The bad news: our database of all the fedmsg messages ever - it's getting slower and slower. If you use datagrepper to query it with any frequency, you will have noticed this. The dynamics of it are simple: we are always storing new messages in postgres and none of them ever get removed. We're over 13 million messages now.
When we first launched datagrepper for public queries, they took around 3-4s to complete. We called this acceptable, and even fast enough to build services that relied extensively on it like the releng dashboard. As things got slower, queries could take around 60s and pages like the releng dash that made 20 some queries to it would take a long time to render fully.
Three Possible Solutions
We started looking at ways out of this jam.

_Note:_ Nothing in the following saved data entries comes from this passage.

-- ==== Sys2Proof/Machine/Cycle.lean ====
section
/-! DEFINITION. The cycle (40_engine.md R100): fetch, PC advance, dispatch, execute, tick. -/

namespace Sys2Proof.Machine

/-- What follows a handler: the tick if it completed, nothing if it faulted (R105, R106). -/
def afterHandler : Host.Outcome State Fault Refusal → Host.Outcome State Fault Refusal
  | .next t => .next (if t.fault.faulted then t else t.tick)
  | .fault r => .fault r
  | .refused r => .refused r

/-- `cycle()` (R100): a faulted core does nothing (R109); a fetch past 0xFFE faults (R58); else the opcode at PC runs. -/
def cycle (s : State) : Host.Outcome State Fault Refusal :=
  if s.fault.faulted then .next s
  else if s.fetchOk then afterHandler (exec (decode s.fetchWord) s.advancePc)
  else .next (s.enterFault 0 ⟨.fetchOutOfBounds, s.pc⟩)

end Sys2Proof.Machine
end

NoSQL -- funny, the initial implementation of datanommer written on top of mongodb and we are now re-considering it. At Flock 2014, yograterol gave a talk on NoSQL in Fedora Infra which has sparked off a series of email threads and an experiment by pingou to import the existing postgres data into mongo. The next step there is to run some comparison queries when we get time to see if one backend is superior to the other in respects that we care about.

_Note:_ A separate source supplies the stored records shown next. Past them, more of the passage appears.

-- ==== Sys2Proof/Laws/State.lean ====
section
/-! SUPPORT. One lemma per field per update of the state, so that no proof unfolds a record update. -/

namespace Sys2Proof.Machine

variable (s : State)

/-! ### setReg -/

@[simp] theorem State.setReg_mem (x : Reg) (b : Byte) : (s.setReg x b).mem = s.mem := rfl
@[simp] theorem State.setReg_v (x : Reg) (b : Byte) : (s.setReg x b).v = s.v.set x b := rfl
@[simp] theorem State.setReg_i (x : Reg) (b : Byte) : (s.setReg x b).i = s.i := rfl
@[simp] theorem State.setReg_pc (x : Reg) (b : Byte) : (s.setReg x b).pc = s.pc := rfl
@[simp] theorem State.setReg_stack (x : Reg) (b : Byte) : (s.setReg x b).stack = s.stack := rfl
@[simp] theorem State.setReg_sp (x : Reg) (b : Byte) : (s.setReg x b).sp = s.sp := rfl
@[simp] theorem State.setReg_dt (x : Reg) (b : Byte) : (s.setReg x b).dt = s.dt := rfl
@[simp] theorem State.setReg_st (x : Reg) (b : Byte) : (s.setReg x b).st = s.st := rfl
@[simp] theorem State.setReg_fb (x : Reg) (b : Byte) : (s.setReg x b).fb = s.fb := rfl
@[simp] theorem State.setReg_key (x : Reg) (b : Byte) : (s.setReg x b).key = s.key := rfl
@[simp] theorem State.setReg_fault (x : Reg) (b : Byte) : (s.setReg x b).fault = s.fault := rfl
@[simp] theorem State.setReg_cfg (x : Reg) (b : Byte) : (s.setReg x b).cfg = s.cfg := rfl
@[simp] theorem State.setReg_draws (x : Reg) (b : Byte) : (s.setReg x b).draws = s.draws := rfl
@[simp] theorem State.setReg_strobes (x : Reg) (b : Byte) : (s.setReg x b).strobes = s.strobes := rfl
@[simp] theorem State.setReg_readByte (x : Reg) (b : Byte) (a' : Nat) : (s.setReg x b).readByte a' = s.readByte a' := rfl

/-! ### setPc -/

@[simp] theorem State.setPc_mem (a : Word) : (s.setPc a).mem = s.mem := rfl
@[simp] theorem State.setPc_v (a : Word) : (s.setPc a).v = s.v := rfl
@[simp] theorem State.setPc_i (a : Word) : (s.setPc a).i = s.i := rfl
@[simp] theorem State.setPc_pc (a : Word) : (s.setPc a).pc = a := rfl
@[simp] theorem State.setPc_stack (a : Word) : (s.setPc a).stack = s.stack := rfl
@[simp] theorem State.setPc_sp (a : Word) : (s.setPc a).sp = s.sp := rfl
@[simp] theorem State.setPc_dt (a : Word) : (s.setPc a).dt = s.dt := rfl
@[simp] theorem State.setPc_st (a : Word) : (s.setPc a).st = s.st := rfl
@[simp] theorem State.setPc_fb (a : Word) : (s.setPc a).fb = s.fb := rfl
@[simp] theorem State.setPc_key (a : Word) : (s.setPc a).key = s.key := rfl
@[simp] theorem State.setPc_fault (a : Word) : (s.setPc a).fault = s.fault := rfl
@[simp] theorem State.setPc_cfg (a : Word) : (s.setPc a).cfg = s.cfg := rfl
@[simp] theorem State.setPc_draws (a : Word) : (s.setPc a).draws = s.draws := rfl
@[simp] theorem State.setPc_strobes (a : Word) : (s.setPc a).strobes = s.strobes := rfl
@[simp] theorem State.setPc_readByte (a : Word) (a' : Nat) : (s.setPc a).readByte a' = s.readByte a' := rfl
@[simp] theorem State.setPc_reg (a : Word) (q : Reg) : (s.setPc a).reg q = s.reg q := rfl

/-! ### setI -/

@[simp] theorem State.setI_mem (a : Word) : (s.setI a).mem = s.mem := rfl
@[simp] theorem State.setI_v (a : Word) : (s.setI a).v = s.v := rfl
@[simp] theorem State.setI_i (a : Word) : (s.setI a).i = a := rfl
@[simp] theorem State.setI_pc (a : Word) : (s.setI a).pc = s.pc := rfl
@[simp] theorem State.setI_stack (a : Word) : (s.setI a).stack = s.stack := rfl
@[simp] theorem State.setI_sp (a : Word) : (s.setI a).sp = s.sp := rfl
@[simp] theorem State.setI_dt (a : Word) : (s.setI a).dt = s.dt := rfl
@[simp] theorem State.setI_st (a : Word) : (s.setI a).st = s.st := rfl
@[simp] theorem State.setI_fb (a : Word) : (s.setI a).fb = s.fb := rfl
@[simp] theorem State.setI_key (a : Word) : (s.setI a).key = s.key := rfl
@[simp] theorem State.setI_fault (a : Word) : (s.setI a).fault = s.fault := rfl
@[simp] theorem State.setI_cfg (a : Word) : (s.setI a).cfg = s.cfg := rfl
@[simp] theorem State.setI_draws (a : Word) : (s.setI a).draws = s.draws := rfl
@[simp] theorem State.setI_strobes (a : Word) : (s.setI a).strobes = s.strobes := rfl
@[simp] theorem State.setI_readByte (a : Word) (a' : Nat) : (s.setI a).readByte a' = s.readByte a' := rfl
@[simp] theorem State.setI_reg (a : Word) (q : Reg) : (s.setI a).reg q = s.reg q := rfl

/-! ### advancePc -/

@[simp] theorem State.advancePc_mem : s.advancePc.mem = s.mem := rfl
@[simp] theorem State.advancePc_v : s.advancePc.v = s.v := rfl
@[simp] theorem State.advancePc_i : s.advancePc.i = s.i := rfl
@[simp] theorem State.advancePc_pc : s.advancePc.pc = s.pc + 2 := rfl
@[simp] theorem State.advancePc_stack : s.advancePc.stack = s.stack := rfl
@[simp] theorem State.advancePc_sp : s.advancePc.sp = s.sp := rfl
@[simp] theorem State.advancePc_dt : s.advancePc.dt = s.dt := rfl
@[simp] theorem State.advancePc_st : s.advancePc.st = s.st := rfl
@[simp] theorem State.advancePc_fb : s.advancePc.fb = s.fb := rfl
@[simp] theorem State.advancePc_key : s.advancePc.key = s.key := rfl
@[simp] theorem State.advancePc_fault : s.advancePc.fault = s.fault := rfl
@[simp] theorem State.advancePc_cfg : s.advancePc.cfg = s.cfg := rfl
@[simp] theorem State.advancePc_draws : s.advancePc.draws = s.draws := rfl
@[simp] theorem State.advancePc_strobes : s.advancePc.strobes = s.strobes := rfl
@[simp] theorem State.advancePc_readByte (a' : Nat) : s.advancePc.readByte a' = s.readByte a' := rfl
@[simp] theorem State.advancePc_reg (q : Reg) : s.advancePc.reg q = s.reg q := rfl

/-! ### rewindPc -/

@[simp] theorem State.rewindPc_mem : s.rewindPc.mem = s.mem := rfl
@[simp] theorem State.rewindPc_v : s.rewindPc.v = s.v := rfl
@[simp] theorem State.rewindPc_i : s.rewindPc.i = s.i := rfl
@[simp] theorem State.rewindPc_pc : s.rewindPc.pc = s.pc - 2 := rfl
@[simp] theorem State.rewindPc_stack : s.rewindPc.stack = s.stack := rfl
@[simp] theorem State.rewindPc_sp : s.rewindPc.sp = s.sp := rfl
@[simp] theorem State.rewindPc_dt : s.rewindPc.dt = s.dt := rfl
@[simp] theorem State.rewindPc_st : s.rewindPc.st = s.st := rfl
@[simp] theorem State.rewindPc_fb : s.rewindPc.fb = s.fb := rfl
@[simp] theorem State.rewindPc_key : s.rewindPc.key = s.key := rfl
@[simp] theorem State.rewindPc_fault : s.rewindPc.fault = s.fault := rfl
@[simp] theorem State.rewindPc_cfg : s.rewindPc.cfg = s.cfg := rfl
@[simp] theorem State.rewindPc_draws : s.rewindPc.draws = s.draws := rfl
@[simp] theorem State.rewindPc_strobes : s.rewindPc.strobes = s.strobes := rfl
@[simp] theorem State.rewindPc_readByte (a' : Nat) : s.rewindPc.readByte a' = s.readByte a' := rfl
@[simp] theorem State.rewindPc_reg (q : Reg) : s.rewindPc.reg q = s.reg q := rfl

/-! ### clearDisplay -/

@[simp] theorem State.clearDisplay_mem : s.clearDisplay.mem = s.mem := rfl
@[simp] theorem State.clearDisplay_v : s.clearDisplay.v = s.v := rfl
@[simp] theorem State.clearDisplay_i : s.clearDisplay.i = s.i := rfl
@[simp] theorem State.clearDisplay_pc : s.clearDisplay.pc = s.pc := rfl
@[simp] theorem State.clearDisplay_stack : s.clearDisplay.stack = s.stack := rfl
@[simp] theorem State.clearDisplay_sp : s.clearDisplay.sp = s.sp := rfl
@[simp] theorem State.clearDisplay_dt : s.clearDisplay.dt = s.dt := rfl
@[simp] theorem State.clearDisplay_st : s.clearDisplay.st = s.st := rfl
@[simp] theorem State.clearDisplay_fb : s.clearDisplay.fb = Vector.replicate fbSize 0x00 := rfl
@[simp] theorem State.clearDisplay_key : s.clearDisplay.key = s.key := rfl
@[simp] theorem State.clearDisplay_fault : s.clearDisplay.fault = s.fault := rfl
@[simp] theorem State.clearDisplay_cfg : s.clearDisplay.cfg = s.cfg := rfl
@[simp] theorem State.clearDisplay_draws : s.clearDisplay.draws = s.draws := rfl
@[simp] theorem State.clearDisplay_strobes : s.clearDisplay.strobes = s.strobes := rfl
@[simp] theorem State.clearDisplay_readByte (a' : Nat) : s.clearDisplay.readByte a' = s.readByte a' := rfl
@[simp] theorem State.clearDisplay_reg (q : Reg) : s.clearDisplay.reg q = s.reg q := rfl

/-! ### writeByte -/

@[simp] theorem State.writeByte_mem (a : Nat) (b : Byte) : (s.writeByte a b).mem = Memory.write s.cfg.font s.mem a b := rfl
@[simp] theorem State.writeByte_v (a : Nat) (b : Byte) : (s.writeByte a b).v = s.v := rfl
@[simp] theorem State.writeByte_i (a : Nat) (b : Byte) : (s.writeByte a b).i = s.i := rfl
@[simp] theorem State.writeByte_pc (a : Nat) (b : Byte) : (s.writeByte a b).pc = s.pc := rfl
@[simp] theorem State.writeByte_stack (a : Nat) (b : Byte) : (s.writeByte a b).stack = s.stack := rfl
@[simp] theorem State.writeByte_sp (a : Nat) (b : Byte) : (s.writeByte a b).sp = s.sp := rfl
@[simp] theorem State.writeByte_dt (a : Nat) (b : Byte) : (s.writeByte a b).dt = s.dt := rfl
@[simp] theorem State.writeByte_st (a : Nat) (b : Byte) : (s.writeByte a b).st = s.st := rfl
@[simp] theorem State.writeByte_fb (a : Nat) (b : Byte) : (s.writeByte a b).fb = s.fb := rfl
@[simp] theorem State.writeByte_key (a : Nat) (b : Byte) : (s.writeByte a b).key = s.key := rfl
@[simp] theorem State.writeByte_fault (a : Nat) (b : Byte) : (s.writeByte a b).fault = s.fault := rfl
@[simp] theorem State.writeByte_cfg (a : Nat) (b : Byte) : (s.writeByte a b).cfg = s.cfg := rfl
@[simp] theorem State.writeByte_draws (a : Nat) (b : Byte) : (s.writeByte a b).draws = s.draws := rfl
@[simp] theorem State.writeByte_strobes (a : Nat) (b : Byte) : (s.writeByte a b).strobes = s.strobes := rfl
@[simp] theorem State.writeByte_reg (a : Nat) (b : Byte) (q : Reg) : (s.writeByte a b).reg q = s.reg q := rfl

/-! ### takeDraw -/

@[simp] theorem State.takeDraw_mem : s.takeDraw.mem = s.mem := rfl
@[simp] theorem State.takeDraw_v : s.takeDraw.v = s.v := rfl
@[simp] theorem State.takeDraw_i : s.takeDraw.i = s.i := rfl
@[simp] theorem State.takeDraw_pc : s.takeDraw.pc = s.pc := rfl
@[simp] theorem State.takeDraw_stack : s.takeDraw.stack = s.stack := rfl
@[simp] theorem State.takeDraw_sp : s.takeDraw.sp = s.sp := rfl
@[simp] theorem State.takeDraw_dt : s.takeDraw.dt = s.dt := rfl
@[simp] theorem State.takeDraw_st : s.takeDraw.st = s.st := rfl
@[simp] theorem State.takeDraw_fb : s.takeDraw.fb = s.fb := rfl
@[simp] theorem State.takeDraw_key : s.takeDraw.key = s.key := rfl
@[simp] theorem State.takeDraw_fault : s.takeDraw.fault = s.fault := rfl
@[simp] theorem State.takeDraw_cfg : s.takeDraw.cfg = s.cfg := rfl
@[simp] theorem State.takeDraw_draws : s.takeDraw.draws = s.draws + 1 := rfl
@[simp] theorem State.takeDraw_strobes : s.takeDraw.strobes = s.strobes := rfl
@[simp] theorem State.takeDraw_readByte (a' : Nat) : s.takeDraw.readByte a' = s.readByte a' := rfl
@[simp] theorem State.takeDraw_reg (q : Reg) : s.takeDraw.reg q = s.reg q := rfl

/-! ### writeKeys -/

@[simp] theorem State.writeKeys_mem (k : Vector Bool 16) : (s.writeKeys k).mem = s.mem := rfl
@[simp] theorem State.writeKeys_v (k : Vector Bool 16) : (s.writeKeys k).v = s.v := rfl
@[simp] theorem State.writeKeys_i (k : Vector Bool 16) : (s.writeKeys k).i = s.i := rfl
@[simp] theorem State.writeKeys_pc (k : Vector Bool 16) : (s.writeKeys k).pc = s.pc := rfl
@[simp] theorem State.writeKeys_stack (k : Vector Bool 16) : (s.writeKeys k).stack = s.stack := rfl
@[simp] theorem State.writeKeys_sp (k : Vector Bool 16) : (s.writeKeys k).sp = s.sp := rfl
@[simp] theorem State.writeKeys_dt (k : Vector Bool 16) : (s.writeKeys k).dt = s.dt := rfl
@[simp] theorem State.writeKeys_st (k : Vector Bool 16) : (s.writeKeys k).st = s.st := rfl
@[simp] theorem State.writeKeys_fb (k : Vector Bool 16) : (s.writeKeys k).fb = s.fb := rfl
@[simp] theorem State.writeKeys_key (k : Vector Bool 16) : (s.writeKeys k).key = k := rfl
@[simp] theorem State.writeKeys_fault (k : Vector Bool 16) : (s.writeKeys k).fault = s.fault := rfl
@[simp] theorem State.writeKeys_cfg (k : Vector Bool 16) : (s.writeKeys k).cfg = s.cfg := rfl
@[simp] theorem State.writeKeys_draws (k : Vector Bool 16) : (s.writeKeys k).draws = s.draws := rfl
@[simp] theorem State.writeKeys_strobes (k : Vector Bool 16) : (s.writeKeys k).strobes = s.strobes := rfl
@[simp] theorem State.writeKeys_readByte (k : Vector Bool 16) (a' : Nat) : (s.writeKeys k).readByte a' = s.readByte a' := rfl
@[simp] theorem State.writeKeys_reg (k : Vector Bool 16) (q : Reg) : (s.writeKeys k).reg q = s.reg q := rfl

/-! ### enterFault -/

@[simp] theorem State.enterFault_mem (op : Word) (r : Raise) : (s.enterFault op r).mem = s.mem := rfl
@[simp] theorem State.enterFault_v (op : Word) (r : Raise) : (s.enterFault op r).v = s.v := rfl
@[simp] theorem State.enterFault_i (op : Word) (r : Raise) : (s.enterFault op r).i = s.i := rfl
@[simp] theorem State.enterFault_pc (op : Word) (r : Raise) : (s.enterFault op r).pc = s.pc := rfl
@[simp] theorem State.enterFault_stack (op : Word) (r : Raise) : (s.enterFault op r).stack = s.stack := rfl
@[simp] theorem State.enterFault_sp (op : Word) (r : Raise) : (s.enterFault op r).sp = s.sp := rfl
@[simp] theorem State.enterFault_dt (op : Word) (r : Raise) : (s.enterFault op r).dt = s.dt := rfl
@[simp] theorem State.enterFault_st (op : Word) (r : Raise) : (s.enterFault op r).st = s.st := rfl
@[simp] theorem State.enterFault_fb (op : Word) (r : Raise) : (s.enterFault op r).fb = s.fb := rfl
@[simp] theorem State.enterFault_key (op : Word) (r : Raise) : (s.enterFault op r).key = s.key := rfl
@[simp] theorem State.enterFault_fault (op : Word) (r : Raise) : (s.enterFault op r).fault = ⟨true, r.cause, s.pc, op, r.addr⟩ := rfl
@[simp] theorem State.enterFault_cfg (op : Word) (r : Raise) : (s.enterFault op r).cfg = s.cfg := rfl
@[simp] theorem State.enterFault_draws (op : Word) (r : Raise) : (s.enterFault op r).draws = s.draws := rfl
@[simp] theorem State.enterFault_strobes (op : Word) (r : Raise) : (s.enterFault op r).strobes = s.strobes := rfl
@[simp] theorem State.enterFault_readByte (op : Word) (r : Raise) (a' : Nat) : (s.enterFault op r).readByte a' = s.readByte a' := rfl
@[simp] theorem State.enterFault_reg (op : Word) (r : Raise) (q : Reg) : (s.enterFault op r).reg q = s.reg q := rfl

/-! ### init -/

@[simp] theorem State.init_mem : s.init.mem = [] := rfl
@[simp] theorem State.init_v : s.init.v = Vector.replicate 16 0x00 := rfl
@[simp] theorem State.init_i : s.init.i = 0x0000 := rfl
@[simp] theorem State.init_pc : s.init.pc = 0x0200 := rfl
@[simp] theorem State.init_stack : s.init.stack = Vector.replicate 16 0x0000 := rfl
@[simp] theorem State.init_sp : s.init.sp = 0 := rfl
@[simp] theorem State.init_dt : s.init.dt = 0 := rfl
@[simp] theorem State.init_st : s.init.st = 0 := rfl
@[simp] theorem State.init_fb : s.init.fb = Vector.replicate fbSize 0x00 := rfl
@[simp] theorem State.init_key : s.init.key = Vector.replicate 16 false := rfl
@[simp] theorem State.init_fault : s.init.fault = FaultStatus.clear := rfl
@[simp] theorem State.init_cfg : s.init.cfg = s.cfg := rfl
@[simp] theorem State.init_draws : s.init.draws = s.draws := rfl
@[simp] theorem State.init_strobes : s.init.strobes = s.strobes := rfl

/-! ### reads after writes -/

/-- Writing a register: it reads as written, every other register as before. -/
theorem State.reg_setReg (x r : Reg) (b : Byte) : (s.setReg x b).reg r = if r = x then b else s.reg r := by
  simp only [State.reg, State.setReg, Fin.getElem_fin, Vector.getElem_set, Fin.ext_iff]
  split <;> split <;> first | rfl | omega

@[simp] theorem State.reg_setReg_same (x : Reg) (b : Byte) : (s.setReg x b).reg x = b := by
  simp [State.reg_setReg]

end Sys2Proof.Machine
end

Sharding -- another idea is to horizontally partition our giant messages table in postgres. We could have one hot_messages table that holds only the messages from the last week or month, another warm_messages table that holds messages from the last 6 months or so, and a third cold_messages table that holds the rest of the messages from time immemorial. In one version of this scheme, no messages are duplicated between the tables and we have a cronjob that periodically (daily?) moves messages from hot to warm and from warm to cold. This is likely to increase performance for most use cases, since most people are only ever interested in the latest data on topic X, Y or Z. If someone is interested in getting data from way back in time, they typically also have the time to sit around and wait for it. All of this, of course, would be an implementation detail hidden inside of the datagrepper and datanommer packages. End users would simply query for messages as they do now and the service would transparently query the correct tables under the hood.

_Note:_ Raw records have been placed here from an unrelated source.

theorem sneReg_encoded : EncodedAs 0xF000 0x9000 (fun op => .sneReg (Op.x op) (Op.y op) (Op.n op)) :=
  encodedAs_of_family (f := 0x9) fun op hf => by simp [decode, hf]

theorem jpV0_encoded : EncodedAs 0xF000 0xB000 (fun op => .jpV0 (Op.nnn op)) :=
  encodedAs_of_family (f := 0xB) fun op hf => by simp [decode, hf]

end Sys2Proof.Machine
end

section
/-! PROOFS. Control flow (41_flow.md R121-R130): the handlers as equations over the shared operations on PC and stack,
each with its frame. -/

namespace Sys2Proof.Machine

section
variable (s : State)

/-! ## Frames -/

theorem State.setPc_unchanged (a : Word) : UnchangedBut [.pc] s (s.setPc a) := by
  intro p hp
  cases p
  case pc => simp at hp
  case stack => exact ⟨rfl, rfl⟩
  case memory | regs => exact fun _ => rfl
  all_goals rfl

theorem State.pc_stack_update_unchanged (a : Word) (k : Vector Word 16) (p : Fin 17) :
    UnchangedBut [.pc, .stack] s { s with pc := a, stack := k, sp := p } := by
  intro q hq
  cases q
  case pc | stack => simp at hq
  case memory | regs => exact fun _ => rfl
  all_goals rfl

theorem State.skipIf_unchanged (c : Bool) : UnchangedBut [.pc] s (s.skipIf c) :=
  s.skipIf_pc_ite c ▸ s.setPc_unchanged _

/-! ## Jumps (R122, R124) -/

theorem exec_jp (nnn : Addr12) : exec (.jp nnn) s = .next (s.setPc (addrWord nnn)) := rfl

theorem exec_jpV0 (nnn : Addr12) : exec (.jpV0 nnn) s = .next (s.setPc (s.v0Indexed nnn)) := rfl

/-! ## Skips (R127-R130) -/

theorem exec_seImm (x : Reg) (kk : Byte) : exec (.seImm x kk) s = .next (s.skipIf (s.reg x == kk)) := rfl

theorem exec_sneImm (x : Reg) (kk : Byte) : exec (.sneImm x kk) s = .next (s.skipIf (s.reg x != kk)) := rfl

theorem exec_seReg (x y : Reg) (g : BitVec 4) :
    exec (.seReg x y g) s = .next (s.skipIf (s.reg x == s.reg y)) := rfl

theorem exec_sneReg (x y : Reg) (g : BitVec 4) :
    exec (.sneReg x y g) s = .next (s.skipIf (s.reg x != s.reg y)) := rfl

theorem State.skipIf_beq_pc (a b : Byte) : (s.skipIf (a == b)).pc = if a = b then s.pc + 2 else s.pc := by
  simp only [State.skipIf_pc_ite, beq_iff_eq]

theorem State.skipIf_bne_pc (a b : Byte) : (s.skipIf (a != b)).pc = if a = b then s.pc else s.pc + 2 := by
  simp only [State.skipIf_pc_ite, bne_iff_ne, ite_not]

/-! ## The stack (R121, R123) -/

theorem exec_ret (g : Byte) : exec (.ret g) s = endHandler (.ret g) s s.popPc := rfl

theorem exec_call (nnn : Addr12) :
    exec (.call nnn) s = endHandler (.call nnn) s (s.pushPc.map fun t => t.setPc (addrWord nnn)) := rfl

theorem exec_ret_of_pos (g : Byte) (h : 0 < s.sp.val) :
    exec (.ret g) s =
      .next { s with pc := s.stack[s.sp.val - 1]'(by omega), sp := ⟨s.sp.val - 1, by omega⟩ } := by
  rw [exec_ret, s.popPc_ok h, endHandler_ok]

theorem exec_call_of_lt (nnn : Addr12) (h : s.sp.val < 16) :
    exec (.call nnn) s =
      .next { s with
        pc := addrWord nnn, stack := s.stack.set s.sp.val s.pc, sp := ⟨s.sp.val + 1, by omega⟩ } := by
  rw [exec_call, s.pushPc_ok h]
  rfl

theorem ret_faults (g : Byte) (h : s.sp.val = 0) : FaultsAs (.ret g) s .stackUnderflow 0 := by
  rw [FaultsAs, exec_ret, s.popPc_error h, endHandler_error]

theorem call_faults (nnn : Addr12) (h : s.sp.val = 16) : FaultsAs (.call nnn) s .stackOverflow 16 := by
  rw [FaultsAs, exec_call, s.pushPc_error h]
  rfl

end

/-! ## The obligations -/

/-- Settles O26, by the two outcomes of a pop. -/
theorem retPopsThePc : Obligations.RetPopsThePc := by
  refine ⟨ret_encoded, fun g s hsp => ?_, fun g s hsp => ret_faults s g (congrArg Fin.val hsp)⟩
  have hpos : 0 < s.sp.val := Fin.pos_iff_ne_zero.mpr hsp
  exact ⟨_, exec_ret_of_pos s g hpos, rfl, (Vector.getElem?_eq_getElem _).symm, rfl,
    s.pc_stack_update_unchanged _ _ _⟩

/-- Settles O27: both jumps are a write of the PC, and neither target wraps. -/
theorem jumpsSetThePc : Obligations.JumpsSetThePc :=
  ⟨jp_encoded, jpV0_encoded, fun nnn s =>
    ⟨⟨_, exec_jp s nnn, addrWord_toNat nnn, s.setPc_unchanged _⟩,
     ⟨_, exec_jpV0 s nnn, s.v0Indexed_toNat nnn, s.setPc_unchanged _⟩⟩⟩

PG Tools -- While looking into all of this, we found some postgres tools that might just help our problems short term (although we haven't actually gotten a chance to try them yet). pg_reorg and pg_repack look promising. When preparing to test other options, we pulled the datanommer snapshot down and imported it on a cloud node and found, surprisingly, that it was much faster than our production instance. We also haven't had time to investigate this, but my bet is that when it is importing data for the first time, postgres has all the time in the world to pack and store the data internally in a way that it knows how to optimally query. This needs more thought -- if simple postgres tools will solve our problem, then we'll save a lot more engineering time than if we try to rewrite everything against mongo or rewrite everything against a cascade of tables (sharding).
The above is a graph of the datanommer backlog from last week. The number on the chart represents how many messages have arrived in datanommer's local queue, but which have not been processed yet and inserted into the database. We want the number to be at 0 all the time -- indicating that messages are put into the database as soon as they arrive.
Last week, we hit an emergency scenario -- a critical point -- where datanommer couldn't store messages as fast as they were arriving.
Now.. what caused this? It wasn't that we were receiving messages at a higher than normal rate, it was that the database's slowness passed a critical point, the process of inserting a message was now taking too long, the rate at which we were processing messages was lower than necessary (see my other post on new measurements).
The rhel6 db host for datanommer was pegged so we decided to try and migrate it to a new rhel7 vm with more cpus as a first bet. This turned out to work much better than I expected.
Times for simple queries are down from 500 seconds to 4 seconds and our datanommer backlog graph is back down to zero.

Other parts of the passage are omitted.